Leite e proteínas animais projetam cenário positivo no Paraná, aponta Deral
Boletim indica alta no preço do leite ao consumidor e avanço histórico na produção de carnes; tecnologia impulsiona produtividade da cebola

O setor agropecuário do Paraná apresenta sinais de otimismo e ajustes estratégicos, conforme aponta o Boletim Conjuntural divulgado nesta quarta-feira (1º) pelo Departamento de Economia Rural (Deral).
O grande destaque recai sobre o setor leiteiro. Embora o repasse ao produtor ainda não tenha acompanhado integralmente a valorização nas gôndolas, onde o leite longa vida subiu 17% e o leite em pó 8,8% , a tendência é de melhora na remuneração do campo nos próximos meses.
De acordo com o médico veterinário e analista do Deral Thiago De Marchi, o descompasso ocorre devido aos ritos de pagamento das indústrias, mas o cenário de preços elevados no varejo (média de R$ 4,52) deve elevar o valor pago pelo litro entregue. As informações foram publicadas pela Agência Estadual de Notícias.
Além do leite, o boletim destaca a robustez das proteínas animais. A suinocultura paranaense registrou um crescimento impressionante de 57,7% na produção na última década, atingindo 1,23 milhão de toneladas em 2025. Já a avicultura mantém a liderança nacional, com o Paraná respondendo por 42,9% do volume de carne de frango exportado pelo Brasil, em um bimestre que rendeu US$ 1,788 bilhão ao país.

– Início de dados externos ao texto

-- ==== Sys2Proof/Laws/KeepMatrix.lean ====
section
/-! SUPPORT. The memory keeps its canonical form: the words of C3, faults and mailboxes. -/

namespace Sys2Proof.Machine

/-! ### Machine/Matrix.lean -/

@[simp] theorem takeHead_mem (s : State) (a1 : Nat) (a2 : Nat) (a3 : Bool) : ((takeHead s a1 a2 a3).1).mem = s.mem := by
  unfold takeHead
  simp

theorem foldl_mem1 {α β : Type} (f : State × β → α → State × β) (hf : ∀ a x, (f a x).1.mem = a.1.mem) (xs : List α)
    (a : State × β) : (xs.foldl f a).1.mem = a.1.mem :=
  foldl_inv (fun b : State × β => b.1.mem = a.1.mem) f (fun b x hb => (hf b x).trans hb) xs a rfl

theorem iter_mem1 {β : Type} (f : State × β → State × β) (hf : ∀ a, (f a).1.mem = a.1.mem) (n : Nat) (a : State × β) :
    (iter f n a).1.mem = a.1.mem :=
  iter_inv (fun b : State × β => b.1.mem = a.1.mem) f (fun b hb => (hf b).trans hb) n a rfl

@[simp] theorem takeFirst_mem (s : State) (l : Nat) (f : C3Flight) : (takeFirst s l f).1.mem = s.mem := by
  unfold takeFirst
  dsimp only
  split
  · dsimp only
    refine foldl_mem1 _ (fun a p => ?_) _ _
    split
    · exact iter_mem1 _ (fun a => by simp) _ _
    · rfl
  · exact foldl_mem1 _ (fun a p => by simp) _ _

@[simp] theorem accPut_mem (s : State) (a1 : Nat) (a2 : List (Nat × Elem)) : ((accPut s a1 a2)).mem = s.mem := by
  rfl

@[simp] theorem clearMstat_mem (s : State) (a1 : Nat) : ((clearMstat s a1)).mem = s.mem := by
  rfl

@[simp] theorem startWord_wf (s : State) (a1 : Nat) (a2 : C3Flight) (a3 : Nat) (h : Memory.wf s.mem = true)
    : Memory.wf ((startWord s a1 a2 a3).1).mem = true := by
  unfold startWord
  (repeat' split) <;> simp [h]

@[simp] theorem missTrap_wf (s : State) (a1 : Nat) (a2 : C3Flight) (a3 : Nat) (h : Memory.wf s.mem = true)
    : Memory.wf ((missTrap s a1 a2 a3)).mem = true := by
  unfold missTrap
  simp [h]

@[simp] theorem tryStart_wf (s : State) (a1 : Nat) (a2 : Nat) (h : Memory.wf s.mem = true)
    : Memory.wf ((tryStart s a1 a2)).mem = true := by
  unfold tryStart
  dsimp only
  (repeat' split) <;> simp [h]

@[simp] theorem execMatrixWordStart_wf (a0 : CoreNum) (a1 : Nat) (s : State) (h : Memory.wf s.mem = true)
    : OutWf (execMatrixWordStart a0 a1 s) := by
  unfold execMatrixWordStart
  simp [h]

@[simp] theorem takeMore_mem (l n : Nat) (a : State × C3Flight) : (takeMore l n a).1.mem = a.1.mem := by
  induction n generalizing a with
  | zero => rfl
  | succ n ih =>
    obtain ⟨s, f⟩ := a
    unfold takeMore
    split
    · split
      · rfl
      · split
        · rfl
        · split
          · rfl
          · split
            · dsimp only; rw [ih]; simp
            · simp
    · rfl

@[simp] theorem writeMore_wf (l n : Nat) (a : State × C3Flight) (h : Memory.wf a.1.mem = true) :
    Memory.wf (writeMore l n a).1.mem = true := by
  induction n generalizing a with
  | zero => exact h
  | succ n ih =>
    obtain ⟨s, f⟩ := a
    unfold writeMore
    split
    · dsimp only
      (repeat' split) <;> first | exact ih _ (by simp at h; simp [h]) | exact h | (simp at h; simp [h])
    · exact h

@[simp] theorem retireWord_wf (s : State) (a1 : Nat) (a2 : C3Flight) (h : Memory.wf s.mem = true)
    : Memory.wf ((retireWord s a1 a2)).mem = true := by
  unfold retireWord
  simp [h]

@[simp] theorem tryRetire_wf (s : State) (l i : Nat) (h : Memory.wf s.mem = true) : Memory.wf (tryRetire s l i).mem = true := by
  unfold tryRetire
  split
  · exact h
  · rename_i f _
    split
    · exact h
    · have h1 : Memory.wf (takeMore l 65536 (s, f)).1.mem = true := by rw [takeMore_mem]; exact h
      dsimp only
      have h2 := writeMore_wf l ((f.out.getD []).length) _ h1
      split <;> simp [h2]

@[simp] theorem landWord_wf (s : State) (l : Nat) (f : C3Flight) (h : Memory.wf s.mem = true) :
    Memory.wf (landWord s l f).mem = true := by
  unfold landWord
  split
  · exact h
  · have h1 : Memory.wf (takeMore l 65536 (s, { f with due := 0 })).1.mem = true := by rw [takeMore_mem]; exact h
    dsimp only
    have h2 := writeMore_wf l ((f.out.getD []).length) _ h1
    split <;> simp [h2]

@[simp] theorem landC3_wf (s : State) (l : Nat) (h : Memory.wf s.mem = true) : Memory.wf (landC3 s l).mem = true := by
  unfold landC3
  exact foldl_wf _ (fun s f hs => landWord_wf s l f hs) _ (by simpa using h)

@[simp] theorem execMatrixWordRetirement_wf (a0 : CoreNum) (a1 : Nat) (s : State) (h : Memory.wf s.mem = true)
    : OutWf (execMatrixWordRetirement a0 a1 s) := by
  unfold execMatrixWordRetirement
  simp [h]

@[simp] theorem freeKept_mem (s : State) (a1 : Nat) : ((freeKept s a1)).mem = s.mem := by
  unfold freeKept
  simp

@[simp] theorem advanceC3_mem (s : State) (a1 : Nat) (a2 : MWord) (a3 : Word) : ((advanceC3 s a1 a2 a3)).mem = s.mem := by
  unfold advanceC3
  simp

@[simp] theorem matWord_wf (w : MWord) (op : Nat) (hOk : Bool) (legal : State → Nat → Bool) (hold : State → Nat → Option Hold)
    (go : State → Nat → State) (s : State) (hg : ∀ t l, Memory.wf t.mem = true → Memory.wf (go t l).mem = true)
    (h : Memory.wf s.mem = true) : OutWf (matWord w op hOk legal hold go s) := by
  unfold matWord
  dsimp only
  rw [outWf_next]
  split
  · simp [h]
  · refine wideGate_wf _ _ _ _ _ _ _ _ (fun t ht => ?_) h
    exact hg _ _ (by simpa using ht)

@[simp] theorem issueStart_wf (a0 : Nat) (a1 : MWord) (s : State) (a3 : Nat) (h : Memory.wf s.mem = true)
    : Memory.wf ((issueStart a0 a1 s a3)).mem = true := by
  unfold issueStart
  (repeat' split) <;> simp [h]

@[simp] theorem issueLater_mem (a0 : Nat) (a1 : MWord) (s : State) (a3 : Nat) : ((issueLater a0 a1 s a3)).mem = s.mem := by
  unfold issueLater
  simp

@[simp] theorem issueDone_mem (a0 : MWord) (s : State) (a2 : Nat) (a3 : Word) : ((issueDone a0 s a2 a3)).mem = s.mem := by
  unfold issueDone
  simp

/-! ### Machine/MatrixOps.lean -/

@[simp] theorem execMma_wf (a0 : MWord) (s : State) (h : Memory.wf s.mem = true) : OutWf (execMma a0 s) := by
  unfold execMma
  simp [h]

@[simp] theorem accWord_wf (a0 : Nat) (a1 : MWord) (a2 : State → Nat → Bool) (s : State) (h : Memory.wf s.mem = true)
    : OutWf (accWord a0 a1 a2 s) := by
  unfold accWord
  simp (contextual := true) [h]

@[simp] theorem execMzero_wf (a0 : MWord) (s : State) (h : Memory.wf s.mem = true) : OutWf (execMzero a0 s) := by
  unfold execMzero
  simp [h]

@[simp] theorem execMfill_wf (a0 : MWord) (s : State) (h : Memory.wf s.mem = true) : OutWf (execMfill a0 s) := by
  unfold execMfill
  simp [h]

@[simp] theorem execMdrain_wf (a0 : MWord) (s : State) (h : Memory.wf s.mem = true) : OutWf (execMdrain a0 s) := by
  unfold execMdrain
  simp [h]

@[simp] theorem execMadd_wf (a0 : MWord) (s : State) (h : Memory.wf s.mem = true) : OutWf (execMadd a0 s) := by
  unfold execMadd
  simp [h]

@[simp] theorem execMscale_wf (a0 : MWord) (s : State) (h : Memory.wf s.mem = true) : OutWf (execMscale a0 s) := by
  unfold execMscale
  simp [h]

@[simp] theorem execMcopy_wf (a0 : MWord) (s : State) (h : Memory.wf s.mem = true) : OutWf (execMcopy a0 s) := by
  unfold execMcopy
  simp [h]

@[simp] theorem execMcfg_wf (a0 : MWord) (s : State) (h : Memory.wf s.mem = true) : OutWf (execMcfg a0 s) := by
  unfold execMcfg
  simp [h]

@[simp] theorem execMstat_wf (a0 : MWord) (s : State) (h : Memory.wf s.mem = true) : OutWf (execMstat a0 s) := by
  unfold execMstat
  simp [h]

@[simp] theorem execMtok_wf (a0 : MWord) (s : State) (h : Memory.wf s.mem = true) : OutWf (execMtok a0 s) := by
  unfold execMtok
  simp [h]

@[simp] theorem execMbar_wf (a0 : MWord) (s : State) (h : Memory.wf s.mem = true) : OutWf (execMbar a0 s) := by
  unfold execMbar
  simp [h]

@[simp] theorem setC3Wait_mem (s : State) (a1 : Nat) (a2 : ApWait) : ((setC3Wait s a1 a2)).mem = s.mem := by
  rfl

@[simp] theorem mwaitStat_mem (s : State) (a1 : Nat) (a2 : Word) : ((mwaitStat s a1 a2)).mem = s.mem := by
  rfl

@[simp] theorem mwaitFault_mem (s : State) (a1 : Nat) (a2 : Nat) (a3 : Nat) : ((mwaitFault s a1 a2 a3)).mem = s.mem := by
  unfold mwaitFault
  simp

@[simp] theorem mwaitAsk_wf (s : State) (a1 : Nat) (a2 : Nat) (h : Memory.wf s.mem = true)
    : Memory.wf ((mwaitAsk s a1 a2)).mem = true := by
  unfold mwaitAsk
  simp [h]

@[simp] theorem mwaitEnd_wf (a0 : MWord) (a1 : Nat) (a2 : Word) (s : State) (h : Memory.wf s.mem = true)
    : OutWf (mwaitEnd a0 a1 a2 s) := by
  unfold mwaitEnd
  simp [h]

@[simp] theorem mwaitBegin_wf (a0 : MWord) (a1 : Nat) (s : State) (h : Memory.wf s.mem = true)
    : Memory.wf ((mwaitBegin a0 a1 s)).mem = true := by
  unfold mwaitBegin
  dsimp only
  (repeat' split) <;> simp [h]

@[simp] theorem execMwait_wf (a0 : MWord) (s : State) (h : Memory.wf s.mem = true) : OutWf (execMwait a0 s) := by
  unfold execMwait
  dsimp only
  split <;> simp [h]

@[simp] theorem execMjmp_wf (a0 : MWord) (s : State) (h : Memory.wf s.mem = true) : OutWf (execMjmp a0 s) := by
  unfold execMjmp
  simp [h]

@[simp] theorem execMbrq_wf (a0 : MWord) (s : State) (h : Memory.wf s.mem = true) : OutWf (execMbrq a0 s) := by
  unfold execMbrq
  simp [h]

/-! ### Machine/Faults.lean -/

@[simp] theorem setFlt_mem (s : State) (a1 : Agent) (a2 : AgentFault) : ((setFlt s a1 a2)).mem = s.mem := by
  unfold setFlt
  split <;> rfl

@[simp] theorem writeRecord_mem (s : State) (a1 : Nat) (a2 : FaultRec) : ((writeRecord s a1 a2)).mem = s.mem := by
  unfold writeRecord
  simp

@[simp] theorem execFaultRecordWrite_wf (a0 : Agent) (s : State) (h : Memory.wf s.mem = true)
    : OutWf (execFaultRecordWrite a0 s) := by
  unfold execFaultRecordWrite
  split <;> simp [h]

@[simp] theorem execRetry_wf (a0 : Word) (s : State) (h : Memory.wf s.mem = true) : OutWf (execRetry a0 s) := by
  unfold execRetry
  split <;> simp [h]

@[simp] theorem execKillResponse_wf (a0 : Word) (a1 : BitVec 8) (s : State) (h : Memory.wf s.mem = true)
    : OutWf (execKillResponse a0 a1 s) := by
  unfold execKillResponse
  split <;> simp [h]

@[simp] theorem streamResumes_mem (s : State) (a1 : Nat) (a2 : Nat) : ((streamResumes s a1 a2)).mem = s.mem := by
  rfl

@[simp] theorem fillTlb_mem (s : State) (a1 : Agent) (a2 : BitVec 12) (a3 : Nat) (a4 : Trans)
    : ((fillTlb s a1 a2 a3 a4)).mem = s.mem := by
  unfold fillTlb
  split <;> rfl

@[simp] theorem walkDone_mem (s : State) (a1 : Agent) (a2 : BitVec 12) (a3 : Nat) (a4 : Trans)
    : ((walkDone s a1 a2 a3 a4)).mem = s.mem := by
  unfold walkDone
  split <;> simp

@[simp] theorem execPageWalk_wf (a0 : Agent) (s : State) (h : Memory.wf s.mem = true) : OutWf (execPageWalk a0 s) := by
  unfold execPageWalk
  dsimp only
  (repeat' split) <;> simp [h]

@[simp] theorem execRefreshWindowStart_wf (s : State) (h : Memory.wf s.mem = true) : OutWf (execRefreshWindowStart s) := by
  unfold execRefreshWindowStart
  split <;> exact h

@[simp] theorem execRefreshWindowEnd_wf (s : State) (h : Memory.wf s.mem = true) : OutWf (execRefreshWindowEnd s) := by
  unfold execRefreshWindowEnd
  simp [h]

@[simp] theorem hotClose_mem (s : State) (a1 : Nat) : ((hotClose s a1)).mem = s.mem := by
  unfold hotClose
  simp

@[simp] theorem execHotListWrite_wf (a0 : BitVec 3) (s : State) (h : Memory.wf s.mem = true) : OutWf (execHotListWrite a0 s) := by
  unfold execHotListWrite
  simp [h]

/-! ### Machine/Mailbox.lean -/

@[simp] theorem mbWord_wf (a0 : Guard) (a1 : List Reg) (a2 : Reg) (a3 : Nat → Bool) (a4 : State → Nat → Nat → Nat → State)
    (s : State) (hf0 : ∀ y0 y1 y2 y3, Memory.wf y0.mem = true → Memory.wf ((a4 y0 y1 y2 y3)).mem = true)
    (h : Memory.wf s.mem = true) : OutWf (mbWord a0 a1 a2 a3 a4 s) := by
  unfold mbWord
  (try dsimp only)
  (repeat' split) <;> first | (apply apWord_wf <;> (first | exact h | (intros; (try dsimp only); (repeat' split) <;> (first | assumption | (simp [*]; done) | (simp [*]; done) | (simp_all (maxDischargeDepth := 40); done)))))

@[simp] theorem execMbput_wf (a0 : Guard) (a1 : Reg) (a2 : Reg) (a3 : Reg) (s : State) (h : Memory.wf s.mem = true)
    : OutWf (execMbput a0 a1 a2 a3 s) := by
  unfold execMbput
  refine mbWord_wf _ _ _ _ _ _ (fun s l x _ hs => ?_) h
  dsimp only
  (repeat' split) <;> (simp (maxDischargeDepth := 10) only [retire_mem, wreg_mem, streamTrap_wf, waitOn_mem, bankWait_mem, killTask_mem,
    modCtx_mem, spTouch_mem, useBanks_mem, takePhase_mem, testTimers_mem, hs])

@[simp] theorem execMbget_wf (a0 : Guard) (a1 : Reg) (a2 : Reg) (a3 : Reg) (s : State) (h : Memory.wf s.mem = true)
    : OutWf (execMbget a0 a1 a2 a3 s) := by
  unfold execMbget
  (try dsimp only)
  (repeat' split) <;> first | (apply mbWord_wf <;> (first | exact h | (intros; (try dsimp only); (repeat' split) <;> (first | assumption | (simp [*]; done) | (simp [*]; done) | (simp_all (maxDischargeDepth := 40); done)))))

@[simp] theorem execMbpeek_wf (a0 : Guard) (a1 : Reg) (a2 : Reg) (s : State) (h : Memory.wf s.mem = true)
    : OutWf (execMbpeek a0 a1 a2 s) := by
  unfold execMbpeek
  simp [h]

end Sys2Proof.Machine
end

DESAFIOS NO MILHO E ESTRATÉGIA NA MANDIOCA
Nem todos os setores avançam sem obstáculos. O plantio da segunda safra de milho está praticamente encerrado (99%), mas o clima adverso em março, marcado por calor e chuvas irregulares, colocou 9% das lavouras em condições medianas ou ruins. Já na mandiocultura, a estratégia é de resiliência. Com preços 21% menores que no ano passado, produtores optam por manter o cultivo para um segundo ciclo, visando ganho de produtividade para superar as margens estreitas.
LEIA ABAIXO UM RESUMO DA NOTÍCIA
- Recuperação do Leite: A alta de até 17% no varejo sinaliza um aumento iminente na remuneração dos produtores paranaenses, após os ajustes de prazos industriais.
- Eficiência na Proteína: A suinocultura cresceu 57,7% em dez anos com foco em animais mais pesados, enquanto a exportação de frango e perus registra forte alta em faturamento.
- Alertas Climáticos: O milho safrinha enfrenta riscos após um mês de março seco e quente, o que pode impactar o volume final da colheita em 2026.